Social Computing — Good or Bad for Business?
January 23, 2011
Clearly, social media sites and social computing are improving collaboration among employees, clients and vendors around the globe, but sometimes with mixed results. So, is social computing a productivity tool or a work distraction?
Early adopters of social computing technologies have seen improvements in collaboration among employees and clients. The following are lessons they learned along the way:
* Start with a business problem. Employees use tools that help them work smarter and ignore tools that don’t add value. Before installing social software, identify the business problem to be solved and build from there.
* A new way of working. Social computing can help organizations identify experienced resources, generate new ideas, and engage personnel in solving the most challenging problems. Done right, this has potential to reduce e-mails while increasing communication across organizational boundaries. A thriving social site requires resources dedicated to adding and linking fresh content, engaging and training participants, and monitoring problems.
* Use pilot projects. Practice rapid prototyping – deploy functionality quickly and continually improve rather than overdesign. Learn from users and evolve the technology and business processes.

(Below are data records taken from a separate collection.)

/-- Home-node and fetch state of one die (R95 to R100). -/
structure FetchDie where
  /-- reissued entries waiting for a fetch request (R95, Table 3.5). Reset: none. -/
  waiting : List FetchWait := []
  /-- entries of requests outstanding (R95). Reset: none. -/
  outstanding : List FetchOut := []
  /-- number of the next request, and TAG of the next entry. Reset: 0. -/
  nextRequest : Nat := 0
  nextTag : Nat := 0
  /-- staging handles read and not yet released (R100). Reset: none. -/
  releases : List HandleBack := []
  /-- rotation over (channel, NAND die, plane) buckets: last bucket served, as physical slot bits [31:19] (R94). Reset: none. -/
  lastBucket : Option Nat := none
  deriving DecidableEq, Repr, Inhabited

/-- Die counters kept by chapters 4, 8, 9, 13, 16 (R634). -/
structure DieCtrs where
  /-- START_WAITS, OVERRUN_TICKS, ENGINE_WATCHDOG (Table 4.12). Reset: 0. -/
  startWaits : Nat := 0
  overrunTicks : Nat := 0
  engineWatchdog : Nat := 0
  /-- Table 8.9 summed per die over closed streams; STREAM_FOREIGN (R278). Reset: 0. -/
  tokInvalidUnits : Nat := 0
  steps : Nat := 0
  lateMasks : Nat := 0
  deadEnds : Nat := 0
  rejectedCommits : Nat := 0
  streamOverflow : Nat := 0
  streamForeign : Nat := 0
  respRefused : Nat := 0
  streamMoves : Nat := 0
  /-- PARCEL_WAITS (R299). Reset: 0. -/
  parcelWaits : Nat := 0
  /-- BARRIER_BAD_MSG (R387). Reset: 0. -/
  barrierBadMsg : Nat := 0
  /-- media counters of Table 15.8 (R463). Reset: 0. -/
  retryReads : Nat := 0
  softReads : Nat := 0
  degradedReads : Nat := 0
  slcFullWaits : Nat := 0
  blocksRetired : Nat := 0
  standinTakeovers : Nat := 0
  /-- letterbox counters of Table 16.10 (R488). Reset: 0. -/
  lbxFetched : Nat := 0
  lbxReplays : Nat := 0
  lbxHeld : Nat := 0
  lbxFreezes : Nat := 0
  lbxCacheMisses : Nat := 0
  lbxDoorbellIgnored : Nat := 0
  lbxWritebackLost : Nat := 0
  deriving DecidableEq, Repr, Inhabited

/-- One sorting die (R16). -/
structure Die where
  /-- PD_STATUS ON, 15 bits by the DOMAIN numbering of PWR_DOMAIN_CTL (R604). Reset: 0x0001, AON. -/
  domains : BitVec 15 := 1
  /-- in its safe state (R531). Reset: no. -/
  safe : Bool := false
  /-- the safe state came from a FATAL report or a retirement (R547). Reset: no. -/
  noRestart : Bool := false
  /-- retired (R36). Reset: no. -/
  retired : Bool := false
  /-- came back by a DIE reset and serves no work yet (R547). Reset: no. -/
  idle : Bool := false
  /-- Postmaster core in service, 0 active or 1 spare; watchdog spare used (R530, Table 1.5). Reset: 0. -/
  postmaster : Nat := 0
  /-- UCIe link groups left, right, chord in service (R20, R21). Reset: all. -/
  links : List Bool := [true, true, true]
  /-- link groups to retire at the next boundary (R21). Reset: none. -/
  linksDying : List Nat := []
  /-- physical cluster mapped as each logical cluster 0 to 7 (R11); 0xF none. Reset: n is n. -/
  map : List Nat := [0, 1, 2, 3, 4, 5, 6, 7]
  /-- physical clusters 0 to 8. Reset: as a reset cluster. -/
  clusters : List Cluster := List.replicate 9 {}
  /-- cluster spare in service (R35). Reset: no. -/
  spareCluster : Bool := false
  /-- NAND channel sequencer spares in service (Table 1.5). Reset: 0. -/
  seqSpares : Nat := 0
  /-- improper host accesses (Table 21.6). Reset: 0. -/
  bad : BadRegs := {}
  /-- fault collector (R521). Reset: as Table 21.10. -/
  fc : Collector := {}
  /-- fuse map (R603). Reset: fuse. -/
  fuse : Fuse := {}
  /-- flip mask (R613). Reset: as Table 21.16. -/
  flip : Flip := {}
  /-- scrubbers (R612). Reset: as Table 21.15. -/
  scb : Scb := {}
  /-- management buses 0 to 3 (R608). Reset: as Table 21.13. -/
  mbus : List Mbus := [{}, {}, {}, {}]
  /-- connection contexts in use (R330). Reset: none. -/
  conns : List Conn := []
  /-- QPNs released less than 1 s ago, with the time (R329). Reset: none. -/
  freedQpns : List (Nat × Nat) := []
  /-- region entries in use (R345). Reset: none. -/
  regions : List Region := []
  /-- entries released, oldest first: (entry, next generation, time) (R349). Reset: none. -/
  freedEntries : List (Nat × Nat × Nat) := []
  /-- key values whose revocation completed within the last second: (ENTRY, GEN, time) (R349). Reset: none. -/
  goneKeys : List (Nat × Nat × Nat) := []
  /-- entries never used start here (R349). Reset: 0. -/
  nextEntry : Nat := 0
  /-- order number of the next CUR_CONNECT (R343). Reset: 0. -/
  connOrder : Nat := 0
  /-- contexts in the on-chip cache, most recent first, at most 4,096 (R331). Reset: none. -/
  ctxCache : List Nat := []
  /-- courier counters (R352). Reset: 0. -/
  cur : CurCtrs := {}
  /-- meters in use (R366). Reset: none. -/
  meters : List Meter := []
  /-- buffer pool of the die's stack (R490). Reset: empty. -/
  pool : Pool := {}
  /-- fetches and releases (R95). Reset: none. -/
  fetch : FetchDie := {}
  /-- items offered to neighbours, and the largest unused budget reported (R127). Reset: none. -/
  spill : List ItemRef := []
  unusedBudget : Nat := 0
  /-- ticks whose delivery, cutoff, formation and spill deadline have passed (R102, R103, R130). Reset: 0. -/
  lastDelivery : Nat := 0
  lastCutoff : Nat := 0
  lastFormation : Nat := 0
  lastSpill : Nat := 0
  /-- free reorder entries are 1,048,576 less the windows of the die's ranks; collection boxes in use (R86, R386). Reset: 0. -/
  boxesUsed : Nat := 0
  /-- counters of chapters 4, 8, 9, 13 to 16 (R634). Reset: 0. -/
  ctrs : DieCtrs := {}
  /-- counters of chapter 17 (R519). Reset: 0. -/
  integ : IntCtrs := {}
  /-- spare DQ lanes in service: (channel, lanes) (Table 1.5). Reset: none. -/
  dqSpares : List (Nat × Nat) := []
  /-- margins measured (R540). Reset: none. -/
  margins : List Margin := []
  deriving DecidableEq, Repr, Inhabited

/-! ### Datasets, routes, vocabularies, grammars, streams -/

/-- A manifest entry (Table 2.1). -/
structure Manifest where
  id : Nat
  storedLen : Nat
  origLen : Nat
  franking : Nat
  format : Nat
  label : Nat
  deriving DecidableEq, Repr, Inhabited

/-- A dataset slot in use (R38 to R43, R587). -/
structure Dataset where
  handle : Nat
  /-- segment the device holds, none for 0xFFFF_FFFF -/
  segment : Option Nat
  closed : Bool := false
  entries : List Manifest := []
  /-- franking values of the directory entries, which settlement may repair (R418, R517) -/
  dirFranking : List Nat := []
  /-- segment table: (COUNT, DIGEST) (Table 2.2) -/
  segs : List (Nat × Bytes) := []
  /-- manifest digest, 32 B -/
  digest : Bytes := []
  /-- segment digest at close -/
  segDigest : Bytes := []
  deriving DecidableEq, Repr, Inhabited

/-- A resident route (R118). -/
structure Route where
  digest : Bytes
  binary : Bytes
  deriving DecidableEq, Repr, Inhabited

/-- A resident vocabulary (R240, R242). -/
structure Vocab where
  slot : Nat
  digest : Bytes
  object : Nat
  image : Bytes
  deriving DecidableEq, Repr, Inhabited

/-- A resident grammar (R268). -/
structure Grammar where
  handle : Nat
  digest : Bytes
  object : Nat
  image : Bytes
  stepNs : Nat
  deriving DecidableEq, Repr, Inhabited

/-- A stream request header with its payload (Table 8.4). -/
structure StreamReq where
  op : Nat
  seq : Nat
  flags : Nat
  vocab : Nat
  rollback : Nat
  payload : Bytes
  at_ : Nat
  /-- arrived with no other request of its stream in the device (R276) -/
  alone : Bool := false
  deriving DecidableEq, Repr, Inhabited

* Understand motivation. Many heavy users of social media and collaboration environments are often more motivated by opportunities to extend their social connections and reputation than by traditional incentives and rewards. Engage these people early to create a collaborative environment that’s community-centric rather than product or organization-centric. This group represents the toughest critics and most enthusiastic promoters.
The bottom line: social computing can boost enterprise productivity, but remember that it’s about the people, not just the technology.
The Deloitte Debate examines these issues from the perspective of three key business sectors — life sciences, human capital and retail — providing observations and analysis on how, in particular, should function in this new environment.
Life Sciences: Social networking provides a win-win. Patients have access to valuable information and drug companies have real-world patient feedback that allows them to finish drug trials more quickly and effectively.
Talent: While social computing can help create a more collaborative, transparent culture, don’t dive in without a smart plan that’s integrated with your overall talent strategy. Most importantly, if human resources and leadership work together to embed social tools and a culture of collaboration, the organization’s people will contribute to improving productivity, innovation, and growth.
Retail: Organizations that leverage their employee networks as competitive assets have an advantage in the battle for consumer mind-share.